果然人要衣装,这人如此看来,便根本不像是个村妇了。
这个念头刚生长出来,便被身边赵若栗咬牙切齿的声音打断了:“真是乌鸦飞上枝头了,穿得还人模人样,哼,就是给她砌金身,看着也是个泥腿子。”
郭云珠暗想,这话有失偏颇,根本看不出来她出身不高嘛。
赵若栗似是越想越气:“那小崽子也就算了,这村妇是凭什么,我去把她拦下来。”
这般说着,还真挽袖准备上前,郭云珠连忙拉住她,有些动怒:“别闹。”
声音冷硬,与往常不同。
赵若栗闻言,停下动作。
她平日里对女儿不假辞色,但却知道,女儿若是动了真火,自己也是不好强硬的。
她垮着脸站在一边,眼看着对方的仪驾走到近前,心中简直难受得像是吃了苍蝇。
就在此时,却见轿上的宋慧娘低头对抬轿人说了句什么,鸾轿停在巷道上,落了下来。
小小的宋锦书下了鸾轿,三步一回头走到了郭云珠的面前,随后跪在地上,叩首道:“请皇……后娘娘先行。”
这么说完,对方小心翼翼抬起头来,圆而白皙的脸上带着一些紧张和害怕,像是在查看她的反应,一双眸子黑白分明,如山中浅溪,清澈见底。

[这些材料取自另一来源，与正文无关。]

/-! `Dec.raise` -/

@[simp] theorem Dec.raise_blen (d : Dec) (k : ErrKind) : (Dec.raise d k).blen = d.blen := rfl
@[simp] theorem Dec.raise_bpos (d : Dec) (k : ErrKind) : (Dec.raise d k).bpos = d.bpos := rfl
@[simp] theorem Dec.raise_hdr (d : Dec) (k : ErrKind) : (Dec.raise d k).hdr = d.hdr := rfl
@[simp] theorem Dec.raise_npix (d : Dec) (k : ErrKind) : (Dec.raise d k).npix = d.npix := rfl
@[simp] theorem Dec.raise_pcnt (d : Dec) (k : ErrKind) : (Dec.raise d k).pcnt = d.pcnt := rfl
@[simp] theorem Dec.raise_prev (d : Dec) (k : ErrKind) : (Dec.raise d k).prev = d.prev := rfl
@[simp] theorem Dec.raise_cache (d : Dec) (k : ErrKind) : (Dec.raise d k).cache = d.cache := rfl
@[simp] theorem Dec.raise_rrem (d : Dec) (k : ErrKind) : (Dec.raise d k).rrem = d.rrem := rfl
@[simp] theorem Dec.raise_phase (d : Dec) (k : ErrKind) : (Dec.raise d k).phase = .error := rfl
@[simp] theorem Dec.raise_err (d : Dec) (k : ErrKind) : (Dec.raise d k).err = k := rfl
@[simp] theorem Dec.raise_errpos (d : Dec) (k : ErrKind) : (Dec.raise d k).errpos = d.bpos := rfl
@[simp] theorem Dec.raise_endMismatch (d : Dec) (k : ErrKind) : (Dec.raise d k).endMismatch = d.endMismatch := rfl
@[simp] theorem Dec.raise_runClip (d : Dec) (k : ErrKind) : (Dec.raise d k).runClip = d.runClip := rfl
@[simp] theorem Dec.raise_byteIn (d : Dec) (k : ErrKind) : (Dec.raise d k).byteIn = d.byteIn := rfl
@[simp] theorem Dec.raise_pixOut (d : Dec) (k : ErrKind) : (Dec.raise d k).pixOut = d.pixOut := rfl
@[simp] theorem Dec.raise_outReady (d : Dec) (k : ErrKind) : (Dec.raise d k).outReady = d.outReady := rfl

/-! `Dec.setPhase` -/

@[simp] theorem Dec.setPhase_blen (d : Dec) (p : DecPhase) : (Dec.setPhase d p).blen = d.blen := rfl
@[simp] theorem Dec.setPhase_bpos (d : Dec) (p : DecPhase) : (Dec.setPhase d p).bpos = d.bpos := rfl
@[simp] theorem Dec.setPhase_hdr (d : Dec) (p : DecPhase) : (Dec.setPhase d p).hdr = d.hdr := rfl
@[simp] theorem Dec.setPhase_npix (d : Dec) (p : DecPhase) : (Dec.setPhase d p).npix = d.npix := rfl
@[simp] theorem Dec.setPhase_pcnt (d : Dec) (p : DecPhase) : (Dec.setPhase d p).pcnt = d.pcnt := rfl
@[simp] theorem Dec.setPhase_prev (d : Dec) (p : DecPhase) : (Dec.setPhase d p).prev = d.prev := rfl
@[simp] theorem Dec.setPhase_cache (d : Dec) (p : DecPhase) : (Dec.setPhase d p).cache = d.cache := rfl
@[simp] theorem Dec.setPhase_rrem (d : Dec) (p : DecPhase) : (Dec.setPhase d p).rrem = d.rrem := rfl
@[simp] theorem Dec.setPhase_phase (d : Dec) (p : DecPhase) : (Dec.setPhase d p).phase = p := rfl
@[simp] theorem Dec.setPhase_err (d : Dec) (p : DecPhase) : (Dec.setPhase d p).err = d.err := rfl
@[simp] theorem Dec.setPhase_errpos (d : Dec) (p : DecPhase) : (Dec.setPhase d p).errpos = d.errpos := rfl
@[simp] theorem Dec.setPhase_endMismatch (d : Dec) (p : DecPhase) : (Dec.setPhase d p).endMismatch = d.endMismatch := rfl
@[simp] theorem Dec.setPhase_runClip (d : Dec) (p : DecPhase) : (Dec.setPhase d p).runClip = d.runClip := rfl
@[simp] theorem Dec.setPhase_byteIn (d : Dec) (p : DecPhase) : (Dec.setPhase d p).byteIn = d.byteIn := rfl
@[simp] theorem Dec.setPhase_pixOut (d : Dec) (p : DecPhase) : (Dec.setPhase d p).pixOut = d.pixOut := rfl
@[simp] theorem Dec.setPhase_outReady (d : Dec) (p : DecPhase) : (Dec.setPhase d p).outReady = d.outReady := rfl

/-! `Dec.advance` -/

@[simp] theorem Dec.advance_blen (d : Dec) (n : Nat) : (Dec.advance d n).blen = d.blen := rfl
@[simp] theorem Dec.advance_bpos (d : Dec) (n : Nat) : (Dec.advance d n).bpos = d.bpos + n := rfl
@[simp] theorem Dec.advance_hdr (d : Dec) (n : Nat) : (Dec.advance d n).hdr = d.hdr := rfl
@[simp] theorem Dec.advance_npix (d : Dec) (n : Nat) : (Dec.advance d n).npix = d.npix := rfl
@[simp] theorem Dec.advance_pcnt (d : Dec) (n : Nat) : (Dec.advance d n).pcnt = d.pcnt := rfl
@[simp] theorem Dec.advance_prev (d : Dec) (n : Nat) : (Dec.advance d n).prev = d.prev := rfl
@[simp] theorem Dec.advance_cache (d : Dec) (n : Nat) : (Dec.advance d n).cache = d.cache := rfl
@[simp] theorem Dec.advance_rrem (d : Dec) (n : Nat) : (Dec.advance d n).rrem = d.rrem := rfl
@[simp] theorem Dec.advance_phase (d : Dec) (n : Nat) : (Dec.advance d n).phase = d.phase := rfl
@[simp] theorem Dec.advance_err (d : Dec) (n : Nat) : (Dec.advance d n).err = d.err := rfl
@[simp] theorem Dec.advance_errpos (d : Dec) (n : Nat) : (Dec.advance d n).errpos = d.errpos := rfl
@[simp] theorem Dec.advance_endMismatch (d : Dec) (n : Nat) : (Dec.advance d n).endMismatch = d.endMismatch := rfl
@[simp] theorem Dec.advance_runClip (d : Dec) (n : Nat) : (Dec.advance d n).runClip = d.runClip := rfl
@[simp] theorem Dec.advance_byteIn (d : Dec) (n : Nat) : (Dec.advance d n).byteIn = d.byteIn := rfl
@[simp] theorem Dec.advance_pixOut (d : Dec) (n : Nat) : (Dec.advance d n).pixOut = d.pixOut := rfl
@[simp] theorem Dec.advance_outReady (d : Dec) (n : Nat) : (Dec.advance d n).outReady = d.outReady := rfl

/-! `Dec.pixWrite` -/

@[simp] theorem Dec.pixWrite_blen (d : Dec) (c : Colour) : (Dec.pixWrite d c).blen = d.blen := rfl
@[simp] theorem Dec.pixWrite_bpos (d : Dec) (c : Colour) : (Dec.pixWrite d c).bpos = d.bpos := rfl
@[simp] theorem Dec.pixWrite_hdr (d : Dec) (c : Colour) : (Dec.pixWrite d c).hdr = d.hdr := rfl
@[simp] theorem Dec.pixWrite_npix (d : Dec) (c : Colour) : (Dec.pixWrite d c).npix = d.npix := rfl
@[simp] theorem Dec.pixWrite_pcnt (d : Dec) (c : Colour) : (Dec.pixWrite d c).pcnt = d.pcnt + 1 := rfl
@[simp] theorem Dec.pixWrite_prev (d : Dec) (c : Colour) : (Dec.pixWrite d c).prev = d.prev := rfl
@[simp] theorem Dec.pixWrite_cache (d : Dec) (c : Colour) : (Dec.pixWrite d c).cache = d.cache := rfl
@[simp] theorem Dec.pixWrite_rrem (d : Dec) (c : Colour) : (Dec.pixWrite d c).rrem = d.rrem := rfl
@[simp] theorem Dec.pixWrite_phase (d : Dec) (c : Colour) : (Dec.pixWrite d c).phase = d.phase := rfl
@[simp] theorem Dec.pixWrite_err (d : Dec) (c : Colour) : (Dec.pixWrite d c).err = d.err := rfl
@[simp] theorem Dec.pixWrite_errpos (d : Dec) (c : Colour) : (Dec.pixWrite d c).errpos = d.errpos := rfl
@[simp] theorem Dec.pixWrite_endMismatch (d : Dec) (c : Colour) : (Dec.pixWrite d c).endMismatch = d.endMismatch := rfl
@[simp] theorem Dec.pixWrite_runClip (d : Dec) (c : Colour) : (Dec.pixWrite d c).runClip = d.runClip := rfl
@[simp] theorem Dec.pixWrite_byteIn (d : Dec) (c : Colour) : (Dec.pixWrite d c).byteIn = d.byteIn := rfl
@[simp] theorem Dec.pixWrite_pixOut (d : Dec) (c : Colour) : (Dec.pixWrite d c).pixOut = d.pixOut.writeColour d.pcnt c := rfl
@[simp] theorem Dec.pixWrite_outReady (d : Dec) (c : Colour) : (Dec.pixWrite d c).outReady = d.outReady := rfl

郭云珠只觉心中一软,忙矮身将她扶起,道:“何必行此大礼。”
“皇后娘娘是宫中地位最高的人,锦书行礼是应该的,而且……皇后娘娘,也是锦书的娘亲么?”
郭云珠一愣,下意识抬头望向也下了鸾轿,却没有走近,只是站在不远处的宋慧娘。
这些话虽然直白,却无论如何不会是只有五岁的宋锦书能说出来的。
但也不像何谨教的。
如此说来,是宋慧娘教的么?
郭云珠在心中叹气。
到底是如何恐惧,才会这么快的,让自己怀胎十月又独自养育的孩子,去认一个完全陌生的人做亲娘呢?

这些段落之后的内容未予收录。